If you review some of the 40-plus publications and media outlets that picked up the feed of Burke’s press conference, you can get a sense of the fan’s views by reading the comments after each article.  Below you can read a few of them – admittedly I have only included those that support my viewpoint – but it’s my blog:

“Change happens all around us and it's time to get this fighting nonsense out of hockey all together. Time to focus on skills and leave the fighting to the WWF and other brainless sports.”
  • “Burke ought to know that "accountability” is in the hands of the Refs, and more recently “Mr. Shanahan"- where it ought to be.”
  • “It strikes one as just a little bit perplexing that the hockey traditionalists still believe that the presence of a so-called 'enforcer' on the ice is somehow going to strike fear into the hearts of the 'rats' who take liberties with the rule book”
  • “As long as fighting remains a part of hockey, the rats have already taken over the NHL, the only major professional sport where fighting does not result in immediate expulsion”.

Burke probably did more for this issue than anyone else in the past few years.  He came across as a bit of a dinosaur, moaning about the good old days when players policed the game with their fists.   The fact that he “didn’t care what other sports did” showed inflexibility in facing where the game is going.   Overall there were many more journalists that were negative on Burke’s stance than there were agreeing with him. 
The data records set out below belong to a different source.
-- ==== Sys2Proof/Machine/Ops.lean ====
section
/-! DEFINITION. The named micro-operations every rule is written in (spec 00_scope.md R12): emitting an event, writing a
register field, the calls on the collaborators (60_exceptions.md R262 to R266), and the two ends of an operation, `fail`
and `return` (R250). The block has no exceptions: its error results take their place, and nothing is saved or restored
(R258). -/

namespace Sys2Proof.Machine

/-- `emit e` (R12). -/
def State.emit (s : State) (e : Event) : State := { s with trace := s.trace ++ [e] }

/-! ## The ends of an operation -/

/-- The code of an error kind (R251 to R258). -/
def ErrorKind.code : ErrorKind → Nat
  | .invalidUnit => 1
  | .invalidMode => 2
  | .slaveNotAllowed => 3
  | .cannotSetup => 4
  | .pinLockConflict _ _ => 5
  | .outOfMemory => 6

/-- The code of a result: 0 is `Ok` (R258). -/
def OpResult.code : OpResult → Nat
  | .ok _ => 0
  | .err e _ => e.code

/-- Record the result of the running task's operation. -/
def State.setResult (s : State) (r : Option OpResult) : State := { s with task := { s.task with result := r } }

/-- `return v`: the operation ends with `Ok(v)` (R12). -/
def State.ret (s : State) (v : Value) : State := s.setResult (some (.ok v))

/-- `fail E`: the operation ends at once with the error result; what was written before stays written, nothing after it
happens (R12, R250). The one operation for every error kind. -/
def State.failWith (s : State) (e : ErrorKind) (v : Value) : State := s.setResult (some (.err e v))

/-! ## Registers -/

/-- A one-bit field as the value of a `RegWrite` event. -/
def bitWord (b : Bool) : Word := if b then 1 else 0

/-- The value of a register field but `CMD.USR`, zero-extended. -/
def RegFile.get (r : RegFile) : RegField → Word
  | .w i => Vector.get r.w i
  | .cmdUsr => 0
  | .clock => r.clock
  | .ctrlWrBitOrder => bitWord r.wrBitOrder
  | .ctrlRdBitOrder => bitWord r.rdBitOrder
  | .userDoutdin => bitWord r.doutdin
  | .userUsrMosi => bitWord r.usrMosi
  | .userUsrMiso => bitWord r.usrMiso
  | .userCsSetup => bitWord r.csSetup
  | .userCsHold => bitWord r.csHold
  | .userCkPhase => bitWord r.ckPhase
  | .pinCkIdle => bitWord r.ckIdle
  | .slaveMode => bitWord r.slaveMode
  | .mosiDlen => r.mosiDlen.setWidth 32
  | .misoDlen => r.misoDlen.setWidth 32

/-- Store a value into a register field but `CMD.USR`; each field takes as many low bits as it has. -/
def RegFile.put (r : RegFile) (f : RegField) (v : Word) : RegFile :=
  match f with
  | .w i => { r with w := r.w.set i v i.isLt }
  | .cmdUsr => r
  | .clock => { r with clock := v }
  | .ctrlWrBitOrder => { r with wrBitOrder := v.getLsbD 0 }
  | .ctrlRdBitOrder => { r with rdBitOrder := v.getLsbD 0 }
  | .userDoutdin => { r with doutdin := v.getLsbD 0 }
  | .userUsrMosi => { r with usrMosi := v.getLsbD 0 }
  | .userUsrMiso => { r with usrMiso := v.getLsbD 0 }
  | .userCsSetup => { r with csSetup := v.getLsbD 0 }
  | .userCsHold => { r with csHold := v.getLsbD 0 }
  | .userCkPhase => { r with ckPhase := v.getLsbD 0 }
  | .pinCkIdle => { r with ckIdle := v.getLsbD 0 }
  | .slaveMode => { r with slaveMode := v.getLsbD 0 }
  | .mosiDlen => { r with mosiDlen := v.setWidth 24 }
  | .misoDlen => { r with misoDlen := v.setWidth 24 }

/-- The value of a register field, zero-extended. -/
def PeriphRegs.get (r : PeriphRegs) (f : RegField) : Word := if f = .cmdUsr then bitWord r.usr else r.toRegFile.get f

/-- The write `CMD.USR <- v`: 1 starts a transaction on the registers as they stand (R72), 0 has no effect (R30), and a
transaction in flight stays what it is. -/
def PeriphRegs.start (r : PeriphRegs) (v : Bool) : PeriphRegs :=
  if v && !r.usr then { r with flight := some r.toRegFile } else r

/-- Store a value into a register field. A transaction in flight keeps its snapshot (R72, R291). -/
def PeriphRegs.put (r : PeriphRegs) (f : RegField) (v : Word) : PeriphRegs :=
  if f = .cmdUsr then r.start (v.getLsbD 0) else { r with toRegFile := r.toRegFile.put f v }

/-- `P[p].REG.FIELD <- v`: store, and append `RegWrite(p, REG.FIELD, v)` (R12). -/
def State.writeReg (s : State) (p : Fin 4) (f : RegField) (v : Word) : State :=
  (s.setPeriph p ((s.periph p).put f v)).emit (.regWrite p f v)

/-! ## GPIO and signal matrix (R262, R263) -/

/-- What is held for pin `g`. -/
def State.pin (s : State) (g : Nat) : PinState := s.pins.getD g .initial

/-- Store what is held for pin `g`. -/
def State.setPin (s : State) (g : Nat) (q : PinState) : State := { s with pins := s.pins.set g q }

/-- `Gpio.setDirection(g, d)`. -/
def State.gpioSetDirection (s : State) (g : Nat) (d : Dir) : State :=
  (s.setPin g { s.pin g with dir := d }).emit (.pinDir g d)

/-- `Gpio.setPullMode(g, m)`. -/
def State.gpioSetPullMode (s : State) (g : Nat) (m : Pull) : State :=
  (s.setPin g { s.pin g with pull := m }).emit (.pinPull g m)

/-- `Gpio.setLevel(g, v)`. -/
def State.gpioSetLevel (s : State) (g : Nat) (v : Bool) : State :=
  (s.setPin g { s.pin g with level := v }).emit (.pinLevel g v)

/-- `Matrix.selectPinFunction(g, f)`. -/
def State.matrixSelectPinFunction (s : State) (g : Nat) (f : PinFn) : State :=
  (s.setPin g { s.pin g with fn := f }).emit (.pinFunc g f)

/-- `Matrix.routeOutput(g, r)`, `invert` and `oe_invert` false (R263). -/
def State.matrixRouteOutput (s : State) (g : Nat) (r : OutRoute) : State :=
  (s.setPin g { s.pin g with out := r }).emit (.routeOut g r)

/-- `Matrix.routeInput(src, SIG(p).DIN)`, `invert` false; `none` is `DETACHED` (R263). -/
def State.matrixRouteInput (s : State) (src : Option Nat) (p : Fin 4) : State :=
  ({ s with inRoute := s.inRoute.set p src p.isLt } : State).emit (.routeIn p src)

/-- `Gpio.setOutput(g)`: GPIO function, output, `GPIO_DRIVEN`, three events (R262). -/
def State.gpioSetOutput (s : State) (g : Nat) : State :=
  ((s.matrixSelectPinFunction g .gpio).gpioSetDirection g .output).matrixRouteOutput g .gpioDriven

/-! ## Resource lock (R264) -/

/-- `owner[g]`, `none` is `FREE`. -/
def State.lockOwner (s : State) (g : Nat) : Option Nat := s.locks.getD g none

/-- What `Lock.acquire(OWNER_SPI, u, g)` answers: `ok` for a free pin and for one the same owner holds, else the conflict
with the owner. -/
def State.lockAnswer (s : State) (g : Nat) : LockResult :=
  match s.lockOwner g with
  | none => .ok
  | some o => if o = s.params.ownerSpi then .ok else .conflict o

/-- `Lock.acquire(OWNER_SPI, u, g)` with its event: a free pin becomes the caller's, nothing else changes. -/
def State.lockAcquire (s : State) (g : Nat) : State :=
  (match s.lockAnswer g with
    | .ok => { s with locks := s.locks.set g (some s.params.ownerSpi) }
    | .conflict _ => s).emit (.lockAcquire g (s.lockAnswer g))

/-! ## Scheduler (R265) -/

/-- `Sched.disableInterrupts()`. -/
def State.disableInterrupts (s : State) : State := ({ s with irqDepth := s.irqDepth + 1 } : State).emit .irqOff

/-- `Sched.enableInterrupts()`; at depth 0 it stays 0. -/
def State.enableInterrupts (s : State) : State := ({ s with irqDepth := s.irqDepth - 1 } : State).emit .irqOn

/-- `Sched.suspendAllTasks()`. -/
def State.suspendAllTasks (s : State) : State := ({ s with suspendDepth := s.suspendDepth + 1 } : State).emit .suspendAll

/-- `Sched.resumeAllTasks()`; at depth 0 it stays 0. -/
def State.resumeAllTasks (s : State) : State := ({ s with suspendDepth := s.suspendDepth - 1 } : State).emit .resumeAll

/-- `Sched.delay(ms)`: no state of the block changes (R234, R265). -/
def State.schedDelay (s : State) (ms : Nat) : State := s.emit (.delay ms)

/-! ## Heap (R266) -/

/-- `Heap.alloc(n)` when the draw is ok: a fresh buffer of `n` bytes of unspecified content. -/
def State.heapAlloc (s : State) (n : Nat) : State :=
  { s with staging := some ((List.range n).map fun k => Config.heapByte (s.draws + k)), draws := s.draws + n }

/-- `Heap.free`. -/
def State.heapFree (s : State) : State := { s with staging := none }

/-- The bytes of the staging buffer. -/
def State.raw (s : State) : List Byte := s.staging.getD []

/-- The `k`-th byte of the staging buffer. -/
def State.rawByte (s : State) (k : Nat) : Byte := s.raw.getD k 0

end Sys2Proof.Machine
end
I have read through the comments on about 10 websites that carried this story (CBS Sports, National Sports, ESPN, Vancouver Sun, etc.) and I was heartened to read a lot of positive comments like those above.  Fans – real hockey fans – want to see the NHL ban fighting.   We just need to collect the power of collective speech and action, and we can accomplish that goal.

1 comment:

  1. Burke's comments, while disturbing, were actually a deliberate smoke-screen. Burke had signed Orr to a big contract and Orr simply couldn't play in the NHL. Rather than admit publicly that he had made a mistake, Burke made his big speech about "rats" and deflected attention away from his gaffe in signing Orr in the first place.
    Nonetheless, Burke did reveal his support for the type of dinosaur thinking that prevails in the NHL.